(Dataset entries)
>>

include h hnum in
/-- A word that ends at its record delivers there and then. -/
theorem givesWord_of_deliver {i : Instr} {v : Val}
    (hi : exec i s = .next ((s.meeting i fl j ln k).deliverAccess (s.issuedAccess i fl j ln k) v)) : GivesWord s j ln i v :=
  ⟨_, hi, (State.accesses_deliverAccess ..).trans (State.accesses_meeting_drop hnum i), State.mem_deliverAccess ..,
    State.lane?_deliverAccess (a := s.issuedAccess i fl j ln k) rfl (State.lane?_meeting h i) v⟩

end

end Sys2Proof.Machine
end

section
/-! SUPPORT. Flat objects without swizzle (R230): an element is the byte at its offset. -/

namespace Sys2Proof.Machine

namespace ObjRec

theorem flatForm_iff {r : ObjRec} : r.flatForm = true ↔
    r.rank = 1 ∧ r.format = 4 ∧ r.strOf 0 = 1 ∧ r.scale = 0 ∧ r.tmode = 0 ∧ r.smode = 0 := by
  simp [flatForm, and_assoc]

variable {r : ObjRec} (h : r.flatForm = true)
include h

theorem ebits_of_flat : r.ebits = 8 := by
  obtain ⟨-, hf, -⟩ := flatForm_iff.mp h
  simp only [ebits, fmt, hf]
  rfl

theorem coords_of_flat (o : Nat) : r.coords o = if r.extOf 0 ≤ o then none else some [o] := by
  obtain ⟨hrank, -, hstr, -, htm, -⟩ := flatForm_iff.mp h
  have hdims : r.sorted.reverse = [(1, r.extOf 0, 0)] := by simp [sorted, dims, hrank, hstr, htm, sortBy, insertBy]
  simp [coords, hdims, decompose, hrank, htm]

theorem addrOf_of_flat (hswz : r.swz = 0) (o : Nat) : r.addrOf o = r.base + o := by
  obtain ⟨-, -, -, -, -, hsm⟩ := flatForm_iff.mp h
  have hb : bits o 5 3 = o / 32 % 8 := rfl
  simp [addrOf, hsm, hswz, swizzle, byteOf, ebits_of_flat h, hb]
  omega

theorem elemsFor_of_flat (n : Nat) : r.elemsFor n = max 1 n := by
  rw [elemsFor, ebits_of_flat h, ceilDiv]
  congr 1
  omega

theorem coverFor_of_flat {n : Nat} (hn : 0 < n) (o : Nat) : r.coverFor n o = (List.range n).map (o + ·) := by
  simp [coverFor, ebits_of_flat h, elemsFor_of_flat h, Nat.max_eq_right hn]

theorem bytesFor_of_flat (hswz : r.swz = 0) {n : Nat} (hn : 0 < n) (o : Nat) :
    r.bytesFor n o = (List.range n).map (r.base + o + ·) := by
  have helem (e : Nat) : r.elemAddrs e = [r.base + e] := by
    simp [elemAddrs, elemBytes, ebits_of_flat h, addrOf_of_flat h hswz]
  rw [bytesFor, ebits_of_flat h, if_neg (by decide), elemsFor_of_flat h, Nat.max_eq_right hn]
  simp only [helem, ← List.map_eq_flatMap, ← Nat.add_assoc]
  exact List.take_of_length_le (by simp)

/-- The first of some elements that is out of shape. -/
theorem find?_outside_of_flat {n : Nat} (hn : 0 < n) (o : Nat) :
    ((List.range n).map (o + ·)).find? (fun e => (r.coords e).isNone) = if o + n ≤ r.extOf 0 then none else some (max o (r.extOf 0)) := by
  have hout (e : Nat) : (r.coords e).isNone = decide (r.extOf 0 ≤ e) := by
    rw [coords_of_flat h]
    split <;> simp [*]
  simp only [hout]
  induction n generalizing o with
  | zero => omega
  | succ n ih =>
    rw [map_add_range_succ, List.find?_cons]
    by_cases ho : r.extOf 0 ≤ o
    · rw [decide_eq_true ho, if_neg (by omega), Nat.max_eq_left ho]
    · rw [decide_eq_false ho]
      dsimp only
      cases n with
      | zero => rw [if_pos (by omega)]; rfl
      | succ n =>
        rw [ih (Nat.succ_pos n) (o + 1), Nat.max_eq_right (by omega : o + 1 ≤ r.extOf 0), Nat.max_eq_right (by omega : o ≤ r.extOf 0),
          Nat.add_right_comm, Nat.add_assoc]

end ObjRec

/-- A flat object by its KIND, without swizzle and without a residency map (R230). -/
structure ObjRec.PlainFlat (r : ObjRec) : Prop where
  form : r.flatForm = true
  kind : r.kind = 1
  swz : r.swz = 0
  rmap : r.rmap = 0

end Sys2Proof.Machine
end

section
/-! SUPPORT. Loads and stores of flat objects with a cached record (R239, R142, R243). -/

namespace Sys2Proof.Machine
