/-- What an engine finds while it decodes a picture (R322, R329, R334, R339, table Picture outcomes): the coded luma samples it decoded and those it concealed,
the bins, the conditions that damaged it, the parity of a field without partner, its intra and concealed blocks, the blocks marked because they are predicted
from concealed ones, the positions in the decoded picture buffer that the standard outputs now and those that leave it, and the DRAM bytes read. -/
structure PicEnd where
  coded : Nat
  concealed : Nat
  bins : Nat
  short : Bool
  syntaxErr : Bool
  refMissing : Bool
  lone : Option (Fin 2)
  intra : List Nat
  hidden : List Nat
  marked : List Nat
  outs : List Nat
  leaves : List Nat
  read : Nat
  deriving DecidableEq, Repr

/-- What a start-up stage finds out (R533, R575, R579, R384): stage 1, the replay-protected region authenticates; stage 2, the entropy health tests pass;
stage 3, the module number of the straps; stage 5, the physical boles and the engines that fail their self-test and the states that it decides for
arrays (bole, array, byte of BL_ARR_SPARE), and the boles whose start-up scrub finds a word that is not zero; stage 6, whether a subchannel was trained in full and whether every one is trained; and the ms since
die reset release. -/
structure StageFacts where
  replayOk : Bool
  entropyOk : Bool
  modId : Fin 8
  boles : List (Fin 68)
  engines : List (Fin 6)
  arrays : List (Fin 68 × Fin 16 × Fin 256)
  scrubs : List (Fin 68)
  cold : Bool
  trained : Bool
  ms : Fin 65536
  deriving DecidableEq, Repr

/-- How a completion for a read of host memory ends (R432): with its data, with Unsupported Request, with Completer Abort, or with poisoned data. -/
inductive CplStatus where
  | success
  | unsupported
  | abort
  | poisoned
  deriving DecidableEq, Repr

<<

Go through the records above, find each line with the string "ends", and copy it.

/-- A word that ends at its record delivers there and then. -/
/-- How a completion for a read of host memory ends (R432): with its data, with Unsupported Request, with Completer Abort, or with poisoned data. -/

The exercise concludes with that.